Su Zhu on Crypto Twitter
For almost as long as crypto has been a thing, Twitter has served as the community’s water cooler. “Crypto Twitter,” as it’s affectionately known, is the place that made stars of personalities like Cobie and Andreas Antonopoulos, attracting countless new believers with every mania-driven retail bubble. If you want to stay up to speed in this space, you need to be on Crypto Twitter—the likes of Changpeng “CZ” Zhao and Vitalik Buterin know this (both are active tweeters with huge followings).
Crypto Twitter has historically gotten a new lease of life with every bull run, but the 2021 market cycle was arguably its most absurd phase yet. There were memes, laser eyes, astrology readings, and CryptoDickbutts. Among the tens of thousands of whales, traders, anons, industry folk, and regular people who simply bought into the “WAGMI” mantra, Three Arrows Capital’s Su Zhu was arguably CT’s greatest user.
Until the multi-billion dollar hedge fund he oversaw alongside classmate Kyle Davies collapsed in a market downturn in June 2022, Zhu was infamous for his snappy takes, sharing rounded perspectives on the market with a side serving of optimism and Tao Te Ching-style wisdom. Zhu’s inimitable writing style would often evoke laughter and confusion among his followers, to the point where some accused he and Davies of psyops and pump-and-dump antics at the expense of their fans.
Zhu’s mystique attracted a cult-like following over the course of the 2021 bull run, but in the end, he underperformed every profitable trader in the market after 3AC suffered a blowup in the fallout from Terra’s implosion. Zhu went silent along with Davies after it emerged that 3AC had taken out billions of dollars in uncollateralized loans from some of crypto’s biggest whales, but if we were to discuss those events in full, this piece would end up longer than the court documents recording Teneo’s liquidation order against the firm.
Crypto is approaching one year since the peak of the bull run that made Zhu famous, and while CT is surviving under Elon Musk’s reign and suppressed market prices, most would agree that it’s a worse place without Zhu around. “I miss his tweets” has been repeated on multiple occasions throughout this year, and Zhu is such a CT icon that people often paraphrase him in part-tribute-part-mockery.

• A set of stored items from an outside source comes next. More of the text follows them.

-- ==== Sys2Proof/Tests/Slice0.lean ====
section
/-! SUPPORT. Tests. Words and expected results are those of spec/95_test_vectors.md (the row is named) or worked out from
the rule named; a `witness` theorem shows that the hypotheses of one clause of an obligation can be met together. -/

namespace Sys2Proof.Tests

open Sys2Proof Sys2Proof.Machine

-- An evaluation of the CRC machine nests 19 steps.
set_option maxRecDepth 4000

/-! ### Helpers -/

/-- An instance of the default parameters, not busy, with the answers its primitives will give. -/
def idle (crcEn : Bool) (cache : Option Mode) (bus : List BusAnswer) (pins : List PinAnswer) : State :=
  { State.construct Params.default crcEn with modeCache := cache, busAnswers := bus, pinAnswers := pins }

/-- What an outcome is seen by: the response words, the calls, whether the block is busy. -/
def seen (o : Out) : Option (List Word × List Call × Bool) :=
  match o with
  | .next t => some (t.results.map Result.word, t.calls, t.busy)
  | .fault _ => none
  | .refused _ => none

/-- The mode cache and the pins after an outcome. -/
def modeSeen (o : Out) : Option (Option Mode × Bool × Bool) :=
  match o with
  | .next t => some (t.modeCache, t.pinA0, t.pinA1)
  | .fault _ => none
  | .refused _ => none

/-- Whether an outcome is this refusal. -/
def refusedWith (o : Out) (r : Refusal) : Bool :=
  match o with
  | .next _ => false
  | .fault _ => false
  | .refused r' => r' == r

/-- The cached mode CONFIG with its pins. -/
def inConfig (bus : List BusAnswer) (pins : List PinAnswer) : State :=
  { idle false (some .config) bus pins with pinA0 := true, pinA1 := true }

/-- The cached mode POSITION with its pins. -/
def inPosition (bus : List BusAnswer) (pins : List PinAnswer) : State := idle false (some .position) bus pins

/-! ### Decoding: words written out in 95_test_vectors.md section 3, or from the table of 30_encoding.md R61 -/

theorem test_decode_crc5 : decode 0x10923400 = .ok (.crc5 0x92 0x34 0x00) := by rfl
theorem test_decode_fenc : decode 0x21120034 = .ok (.fenc true 0x12 0x34) := by rfl
theorem test_decode_fenc_read : decode 0x20120034 = .ok (.fenc false 0x12 0x34) := by rfl
theorem test_decode_fdec : decode 0x30923416 = .ok (.fdec 0x92 0x34 0x16) := by rfl
theorem test_decode_frd : decode 0x40120000 = .ok (.frd 0x12) := by rfl
theorem test_decode_fwr : decode 0x50120034 = .ok (.fwr 0x12 0x34) := by rfl
theorem test_decode_fupd : decode 0x60120F05 = .ok (.fupd 0x12 0x0F 0x05) := by rfl
theorem test_decode_crcchk : decode 0x70923436 = .ok (.crcchk 0x92 0x34 0x36) := by rfl
theorem test_decode_msel : decode 0x84000000 = .ok (.msel 1) := by rfl
theorem test_decode_mrd : decode 0x90910000 = .ok (.mrd 0x91) := by rfl
theorem test_decode_mwr : decode 0xA091007F = .ok (.mwr 0x91 0x7F) := by rfl
theorem test_decode_mch : decode 0xB8000000 = .ok (.mch 2) := by rfl
/-- R61: the unused fields, bit 25 among them, are ignored. -/
theorem test_decode_ignores_unused : decode 0x4F12FFFF = .ok (.frd 0x12) := by rfl
/-- P6, lines 9 and 10, and the lowest reserved code above the operations. -/
theorem test_decode_reserved : decode 0x00000000 = .error (.reservedOp 0x0) ∧
    decode 0xF0000000 = .error (.reservedOp 0xF) ∧ decode 0xC0000000 = .error (.reservedOp 0xC) := ⟨rfl, rfl, rfl⟩
theorem test_decodeTableWord : decodeTableWord 32 0x60120F05 = some (.fupd 0x12 0x0F 0x05) := by rfl
theorem test_decodeTableWord_reserved : decodeTableWord 32 0 = none := by rfl
/-- The words of the programs, from the encoder. -/
theorem test_encode : encode (.fupd 0x12 0xF0 0xC3) = 0x6012F0C3 ∧ encode (.fenc true 0x12 0x34) = 0x21120034 ∧
    encode (.mch 2) = 0xB8000000 := by decide

/-! ### WellFormed: each check refuses an ill-formed term, and the nearest term passes -/

theorem test_wf_fenc_address : (Instr.fenc true 64 0).wellFormed = false ∧ (Instr.fenc true 63 0).wellFormed = true := by decide
theorem test_wf_frd_address : (Instr.frd 0x40).wellFormed = false ∧ (Instr.frd 0x3F).wellFormed = true := by decide
theorem test_wf_fwr_address : (Instr.fwr 0xFF 0).wellFormed = false ∧ (Instr.fwr 0 0xFF).wellFormed = true := by decide
theorem test_wf_fupd_address : (Instr.fupd 0x80 0 0).wellFormed = false ∧ (Instr.fupd 0x12 0xFF 0).wellFormed = true := by decide
theorem test_wf_msel_code : (Instr.msel 3).wellFormed = false ∧ (Instr.msel 2).wellFormed = true := by decide
theorem test_wf_mch_code : (Instr.mch 3).wellFormed = false ∧ (Instr.mch 1).wellFormed = true := by decide
theorem test_wf_mch_config : (Instr.mch 0).wellFormed = false := by decide
/-- The checks of a set of parameters: an address range, two fields of the control byte, an injective pin map. -/
theorem test_wf_params : Params.default.wf = true ∧
    ({ Params.default with addrLo := 5, addrHi := 4 } : Params).wf = false ∧
    ({ Params.default with addrHi := 64 } : Params).wf = false ∧
    ({ Params.default with ctrlRwBit := 3 } : Params).wf = false ∧
    ({ Params.default with modePins := ⟨⟨true, true⟩, ⟨false, false⟩, ⟨true, true⟩⟩ } : Params).wf = false := by decide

As we reflect on the rise and fall of the crypto market over the past couple of years, we dug out 10 of Zhu’s masterpieces charting his own rise and fall from 2021 through 2022. Read more below.
Asking the Price (03/05/2021)
Many ppl think they want to be successful but hate asking what the price is
Figure out the market price of what you want and boldly pay it
Price of fitness is discipline, sacrifice
Price of wealth is risk appetite
Price of life is to not fear death
Price of $BTC is $5m+ https://t.co/lmv3wBxGRc
— Zhu Su 🔺 (@zhusu) March 5, 2021
In March 2021, days after making an UpOnly podcast debut in which he publicly peddled the “Supercycle” narrative for the first time, Zhu took to Twitter to discuss the concept of “price.”
“Figure out the market price of what you want and boldly pay it,” he wrote, explaining that assets like fitness and wealth come with a price (Zhu would later tweet before and after photos of himself topless at the gym, as if following up on his ideas on price).
The tweet landed in the early stages of the bull run as the King was taking a lead. Musk’s Tesla had just acquired its first sats, Michael Saylor was still at the helm of MicroStrategy, and nothing could shake the market’s confidence. Reflecting on Bitcoin’s seemingly unstoppable rise, Zhu wrote that the price was at least $5 million, or “$5m+.”
Bitcoin was approaching $50,000 on the day of Zhu’s tweet, which is about 1% of his $5 million call. It never came close to his target after peaking at $69,000 in November 2021, and at today’s prices, it would need to rally more than 24,000% to hit the lofty milestone.
While there’s a reasonable case to be made that Zhu should have toned down his bullish stance to his followers here, it’s worth remembering that he and Davies genuinely bought into their Supercycle thesis. It was only when Bitcoin dropped below $21,000 in June 2022 for the first time in 18 months that rumors of the firm’s collapse first surfaced, and it later became clear that the pair had bet the farm—and a bunch of other people’s farms—on the market holding and lost. “Supercycle price thesis was regrettably wrong,” Zhu conceded on May 27.
Crypto as the 4th Epoch of Augmented Memory (03/07/2021)
Most are aware that crypto is the 4th computing paradigm, but it is also the 4th Epoch of Augmented Memory
I: folkloric verbal poetry
II: tomes of written words
III: photography, video
IV: crypto
— Zhu Su 🔺 (@zhusu) March 7, 2021
Zhu shared his philosophical side with CT on many occasions in 2021, and his contextualization of crypto’s place in world history helped him attract a herd of true believers.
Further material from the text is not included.